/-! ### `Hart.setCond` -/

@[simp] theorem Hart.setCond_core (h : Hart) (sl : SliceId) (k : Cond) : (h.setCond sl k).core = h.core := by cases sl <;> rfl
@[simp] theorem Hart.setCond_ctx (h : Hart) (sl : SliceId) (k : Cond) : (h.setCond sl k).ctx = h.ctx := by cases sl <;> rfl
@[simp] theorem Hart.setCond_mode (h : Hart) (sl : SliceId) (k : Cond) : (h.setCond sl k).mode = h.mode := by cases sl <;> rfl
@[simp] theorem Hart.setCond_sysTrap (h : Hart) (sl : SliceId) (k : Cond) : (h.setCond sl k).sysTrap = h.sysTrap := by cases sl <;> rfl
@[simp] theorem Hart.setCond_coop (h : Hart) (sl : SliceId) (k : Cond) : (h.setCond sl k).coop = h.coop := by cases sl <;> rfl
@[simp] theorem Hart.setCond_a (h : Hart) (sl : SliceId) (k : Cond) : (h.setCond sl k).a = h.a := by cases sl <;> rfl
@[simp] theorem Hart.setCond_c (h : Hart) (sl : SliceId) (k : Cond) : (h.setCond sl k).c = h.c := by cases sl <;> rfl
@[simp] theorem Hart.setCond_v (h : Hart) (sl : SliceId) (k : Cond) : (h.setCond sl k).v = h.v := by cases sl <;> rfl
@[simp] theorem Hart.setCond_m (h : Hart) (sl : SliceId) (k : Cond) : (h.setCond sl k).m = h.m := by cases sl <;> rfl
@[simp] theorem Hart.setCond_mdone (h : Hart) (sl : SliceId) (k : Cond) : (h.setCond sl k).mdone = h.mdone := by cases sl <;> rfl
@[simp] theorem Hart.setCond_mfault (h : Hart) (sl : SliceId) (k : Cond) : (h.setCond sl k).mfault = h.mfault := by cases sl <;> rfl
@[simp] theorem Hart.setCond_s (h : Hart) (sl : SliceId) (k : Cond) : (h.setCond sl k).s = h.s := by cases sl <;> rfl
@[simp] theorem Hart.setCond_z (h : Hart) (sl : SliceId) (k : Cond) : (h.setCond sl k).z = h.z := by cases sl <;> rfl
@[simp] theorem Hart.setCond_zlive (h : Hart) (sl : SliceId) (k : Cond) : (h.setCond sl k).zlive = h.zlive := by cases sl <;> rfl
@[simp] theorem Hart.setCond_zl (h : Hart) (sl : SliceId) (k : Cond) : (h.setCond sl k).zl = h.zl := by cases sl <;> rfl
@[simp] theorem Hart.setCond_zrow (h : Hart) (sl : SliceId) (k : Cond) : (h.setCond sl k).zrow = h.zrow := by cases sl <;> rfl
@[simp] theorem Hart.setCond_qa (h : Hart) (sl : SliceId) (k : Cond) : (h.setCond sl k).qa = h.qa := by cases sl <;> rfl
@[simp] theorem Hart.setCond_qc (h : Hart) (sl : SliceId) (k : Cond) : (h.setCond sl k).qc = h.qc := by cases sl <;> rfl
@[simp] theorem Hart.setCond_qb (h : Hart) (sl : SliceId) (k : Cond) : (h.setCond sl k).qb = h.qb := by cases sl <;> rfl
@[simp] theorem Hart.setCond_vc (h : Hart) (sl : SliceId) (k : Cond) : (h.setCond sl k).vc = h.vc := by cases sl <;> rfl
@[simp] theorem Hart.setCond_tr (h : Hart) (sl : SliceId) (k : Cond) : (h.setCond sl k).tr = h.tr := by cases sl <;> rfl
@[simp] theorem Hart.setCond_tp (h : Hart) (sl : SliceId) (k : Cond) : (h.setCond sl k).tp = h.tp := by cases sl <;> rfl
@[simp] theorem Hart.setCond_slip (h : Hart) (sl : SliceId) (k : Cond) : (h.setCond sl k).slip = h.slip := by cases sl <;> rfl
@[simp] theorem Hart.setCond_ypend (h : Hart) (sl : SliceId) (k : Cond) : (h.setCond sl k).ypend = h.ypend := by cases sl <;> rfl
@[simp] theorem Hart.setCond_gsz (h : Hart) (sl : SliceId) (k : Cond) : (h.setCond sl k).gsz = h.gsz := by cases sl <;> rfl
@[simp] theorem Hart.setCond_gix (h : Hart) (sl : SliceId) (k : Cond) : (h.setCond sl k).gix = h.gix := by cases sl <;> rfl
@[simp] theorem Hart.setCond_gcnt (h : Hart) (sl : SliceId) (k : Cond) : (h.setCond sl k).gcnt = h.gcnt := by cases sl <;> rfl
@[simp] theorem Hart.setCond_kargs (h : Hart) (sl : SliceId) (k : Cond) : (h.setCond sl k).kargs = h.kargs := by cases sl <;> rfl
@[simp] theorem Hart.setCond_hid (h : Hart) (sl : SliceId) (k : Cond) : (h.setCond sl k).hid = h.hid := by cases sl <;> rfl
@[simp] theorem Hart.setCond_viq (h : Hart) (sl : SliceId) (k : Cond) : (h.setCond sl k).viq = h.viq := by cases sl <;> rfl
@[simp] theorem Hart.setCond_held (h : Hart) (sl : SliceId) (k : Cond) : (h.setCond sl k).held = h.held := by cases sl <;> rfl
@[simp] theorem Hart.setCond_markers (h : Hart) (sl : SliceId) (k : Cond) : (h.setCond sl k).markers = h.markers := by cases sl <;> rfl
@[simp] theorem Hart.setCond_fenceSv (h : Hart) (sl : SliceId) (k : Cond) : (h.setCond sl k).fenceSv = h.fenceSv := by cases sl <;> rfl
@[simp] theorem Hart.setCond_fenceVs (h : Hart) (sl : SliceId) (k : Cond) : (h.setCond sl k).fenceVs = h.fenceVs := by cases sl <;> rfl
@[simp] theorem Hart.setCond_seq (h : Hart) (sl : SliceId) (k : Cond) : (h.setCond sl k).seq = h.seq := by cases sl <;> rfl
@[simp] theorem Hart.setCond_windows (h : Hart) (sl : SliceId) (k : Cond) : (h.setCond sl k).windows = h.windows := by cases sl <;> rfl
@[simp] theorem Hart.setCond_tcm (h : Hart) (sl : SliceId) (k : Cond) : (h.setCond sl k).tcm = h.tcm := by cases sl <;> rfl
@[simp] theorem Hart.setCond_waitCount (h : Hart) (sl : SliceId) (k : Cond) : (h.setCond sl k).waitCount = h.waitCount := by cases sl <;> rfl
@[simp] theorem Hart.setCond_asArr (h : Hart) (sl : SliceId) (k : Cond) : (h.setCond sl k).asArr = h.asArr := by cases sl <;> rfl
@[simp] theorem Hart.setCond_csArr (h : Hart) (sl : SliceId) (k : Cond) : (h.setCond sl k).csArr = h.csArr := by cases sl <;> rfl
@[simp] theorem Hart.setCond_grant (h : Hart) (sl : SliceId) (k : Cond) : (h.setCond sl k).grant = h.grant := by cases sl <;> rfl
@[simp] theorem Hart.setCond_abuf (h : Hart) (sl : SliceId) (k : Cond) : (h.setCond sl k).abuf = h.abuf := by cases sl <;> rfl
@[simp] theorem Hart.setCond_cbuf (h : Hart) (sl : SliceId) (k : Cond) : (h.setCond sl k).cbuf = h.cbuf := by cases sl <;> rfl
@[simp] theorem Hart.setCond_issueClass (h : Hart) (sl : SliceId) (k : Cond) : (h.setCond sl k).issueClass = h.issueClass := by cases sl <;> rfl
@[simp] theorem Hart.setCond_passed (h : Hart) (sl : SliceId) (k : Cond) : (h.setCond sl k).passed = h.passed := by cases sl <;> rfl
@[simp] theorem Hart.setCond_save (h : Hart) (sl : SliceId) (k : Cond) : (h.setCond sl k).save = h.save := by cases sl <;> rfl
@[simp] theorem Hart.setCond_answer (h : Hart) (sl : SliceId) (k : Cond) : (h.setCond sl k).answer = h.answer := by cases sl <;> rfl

================================

Exercise description
The reply should contain all of the entries exactly as shown above.

Response to this exercise
/-! ### `Hart.setCond` -/

@[simp] theorem Hart.setCond_core (h : Hart) (sl : SliceId) (k : Cond) : (h.setCond sl k).core = h.core := by cases sl <;> rfl
@[simp] theorem Hart.setCond_ctx (h : Hart) (sl : SliceId) (k : Cond) : (h.setCond sl k).ctx = h.ctx := by cases sl <;> rfl
@[simp] theorem Hart.setCond_mode (h : Hart) (sl : SliceId) (k : Cond) : (h.setCond sl k).mode = h.mode := by cases sl <;> rfl
@[simp] theorem Hart.setCond_sysTrap (h : Hart) (sl : SliceId) (k : Cond) : (h.setCond sl k).sysTrap = h.sysTrap := by cases sl <;> rfl
@[simp] theorem Hart.setCond_coop (h : Hart) (sl : SliceId) (k : Cond) : (h.setCond sl k).coop = h.coop := by cases sl <;> rfl
@[simp] theorem Hart.setCond_a (h : Hart) (sl : SliceId) (k : Cond) : (h.setCond sl k).a = h.a := by cases sl <;> rfl
@[simp] theorem Hart.setCond_c (h : Hart) (sl : SliceId) (k : Cond) : (h.setCond sl k).c = h.c := by cases sl <;> rfl
@[simp] theorem Hart.setCond_v (h : Hart) (sl : SliceId) (k : Cond) : (h.setCond sl k).v = h.v := by cases sl <;> rfl
@[simp] theorem Hart.setCond_m (h : Hart) (sl : SliceId) (k : Cond) : (h.setCond sl k).m = h.m := by cases sl <;> rfl
@[simp] theorem Hart.setCond_mdone (h : Hart) (sl : SliceId) (k : Cond) : (h.setCond sl k).mdone = h.mdone := by cases sl <;> rfl
@[simp] theorem Hart.setCond_mfault (h : Hart) (sl : SliceId) (k : Cond) : (h.setCond sl k).mfault = h.mfault := by cases sl <;> rfl
@[simp] theorem Hart.setCond_s (h : Hart) (sl : SliceId) (k : Cond) : (h.setCond sl k).s = h.s := by cases sl <;> rfl
@[simp] theorem Hart.setCond_z (h : Hart) (sl : SliceId) (k : Cond) : (h.setCond sl k).z = h.z := by cases sl <;> rfl
@[simp] theorem Hart.setCond_zlive (h : Hart) (sl : SliceId) (k : Cond) : (h.setCond sl k).zlive = h.zlive := by cases sl <;> rfl
@[simp] theorem Hart.setCond_zl (h : Hart) (sl : SliceId) (k : Cond) : (h.setCond sl k).zl = h.zl := by cases sl <;> rfl
@[simp] theorem Hart.setCond_zrow (h : Hart) (sl : SliceId) (k : Cond) : (h.setCond sl k).zrow = h.zrow := by cases sl <;> rfl
@[simp] theorem Hart.setCond_qa (h : Hart) (sl : SliceId) (k : Cond) : (h.setCond sl k).qa = h.qa := by cases sl <;> rfl
@[simp] theorem Hart.setCond_qc (h : Hart) (sl : SliceId) (k : Cond) : (h.setCond sl k).qc = h.qc := by cases sl <;> rfl
@[simp] theorem Hart.setCond_qb (h : Hart) (sl : SliceId) (k : Cond) : (h.setCond sl k).qb = h.qb := by cases sl <;> rfl
@[simp] theorem Hart.setCond_vc (h : Hart) (sl : SliceId) (k : Cond) : (h.setCond sl k).vc = h.vc := by cases sl <;> rfl
@[simp] theorem Hart.setCond_tr (h : Hart) (sl : SliceId) (k : Cond) : (h.setCond sl k).tr = h.tr := by cases sl <;> rfl
@[simp] theorem Hart.setCond_tp (h : Hart) (sl : SliceId) (k : Cond) : (h.setCond sl k).tp = h.tp := by cases sl <;> rfl
@[simp] theorem Hart.setCond_slip (h : Hart) (sl : SliceId) (k : Cond) : (h.setCond sl k).slip = h.slip := by cases sl <;> rfl
@[simp] theorem Hart.setCond_ypend (h : Hart) (sl : SliceId) (k : Cond) : (h.setCond sl k).ypend = h.ypend := by cases sl <;> rfl
@[simp] theorem Hart.setCond_gsz (h : Hart) (sl : SliceId) (k : Cond) : (h.setCond sl k).gsz = h.gsz := by cases sl <;> rfl
@[simp] theorem Hart.setCond_gix (h : Hart) (sl : SliceId) (k : Cond) : (h.setCond sl k).gix = h.gix := by cases sl <;> rfl
@[simp] theorem Hart.setCond_gcnt (h : Hart) (sl : SliceId) (k : Cond) : (h.setCond sl k).gcnt = h.gcnt := by cases sl <;> rfl
@[simp] theorem Hart.setCond_kargs (h : Hart) (sl : SliceId) (k : Cond) : (h.setCond sl k).kargs = h.kargs := by cases sl <;> rfl
@[simp] theorem Hart.setCond_hid (h : Hart) (sl : SliceId) (k : Cond) : (h.setCond sl k).hid = h.hid := by cases sl <;> rfl
@[simp] theorem Hart.setCond_viq (h : Hart) (sl : SliceId) (k : Cond) : (h.setCond sl k).viq = h.viq := by cases sl <;> rfl
@[simp] theorem Hart.setCond_held (h : Hart) (sl : SliceId) (k : Cond) : (h.setCond sl k).held = h.held := by cases sl <;> rfl
@[simp] theorem Hart.setCond_markers (h : Hart) (sl : SliceId) (k : Cond) : (h.setCond sl k).markers = h.markers := by cases sl <;> rfl
@[simp] theorem Hart.setCond_fenceSv (h : Hart) (sl : SliceId) (k : Cond) : (h.setCond sl k).fenceSv = h.fenceSv := by cases sl <;> rfl
@[simp] theorem Hart.setCond_fenceVs (h : Hart) (sl : SliceId) (k : Cond) : (h.setCond sl k).fenceVs = h.fenceVs := by cases sl <;> rfl
@[simp] theorem Hart.setCond_seq (h : Hart) (sl : SliceId) (k : Cond) : (h.setCond sl k).seq = h.seq := by cases sl <;> rfl
@[simp] theorem Hart.setCond_windows (h : Hart) (sl : SliceId) (k : Cond) : (h.setCond sl k).windows = h.windows := by cases sl <;> rfl
@[simp] theorem Hart.setCond_tcm (h : Hart) (sl : SliceId) (k : Cond) : (h.setCond sl k).tcm = h.tcm := by cases sl <;> rfl
@[simp] theorem Hart.setCond_waitCount (h : Hart) (sl : SliceId) (k : Cond) : (h.setCond sl k).waitCount = h.waitCount := by cases sl <;> rfl
@[simp] theorem Hart.setCond_asArr (h : Hart) (sl : SliceId) (k : Cond) : (h.setCond sl k).asArr = h.asArr := by cases sl <;> rfl
@[simp] theorem Hart.setCond_csArr (h : Hart) (sl : SliceId) (k : Cond) : (h.setCond sl k).csArr = h.csArr := by cases sl <;> rfl
@[simp] theorem Hart.setCond_grant (h : Hart) (sl : SliceId) (k : Cond) : (h.setCond sl k).grant = h.grant := by cases sl <;> rfl
@[simp] theorem Hart.setCond_abuf (h : Hart) (sl : SliceId) (k : Cond) : (h.setCond sl k).abuf = h.abuf := by cases sl <;> rfl
@[simp] theorem Hart.setCond_cbuf (h : Hart) (sl : SliceId) (k : Cond) : (h.setCond sl k).cbuf = h.cbuf := by cases sl <;> rfl
@[simp] theorem Hart.setCond_issueClass (h : Hart) (sl : SliceId) (k : Cond) : (h.setCond sl k).issueClass = h.issueClass := by cases sl <;> rfl
@[simp] theorem Hart.setCond_passed (h : Hart) (sl : SliceId) (k : Cond) : (h.setCond sl k).passed = h.passed := by cases sl <;> rfl
@[simp] theorem Hart.setCond_save (h : Hart) (sl : SliceId) (k : Cond) : (h.setCond sl k).save = h.save := by cases sl <;> rfl
@[simp] theorem Hart.setCond_answer (h : Hart) (sl : SliceId) (k : Cond) : (h.setCond sl k).answer = h.answer := by cases sl <;> rfl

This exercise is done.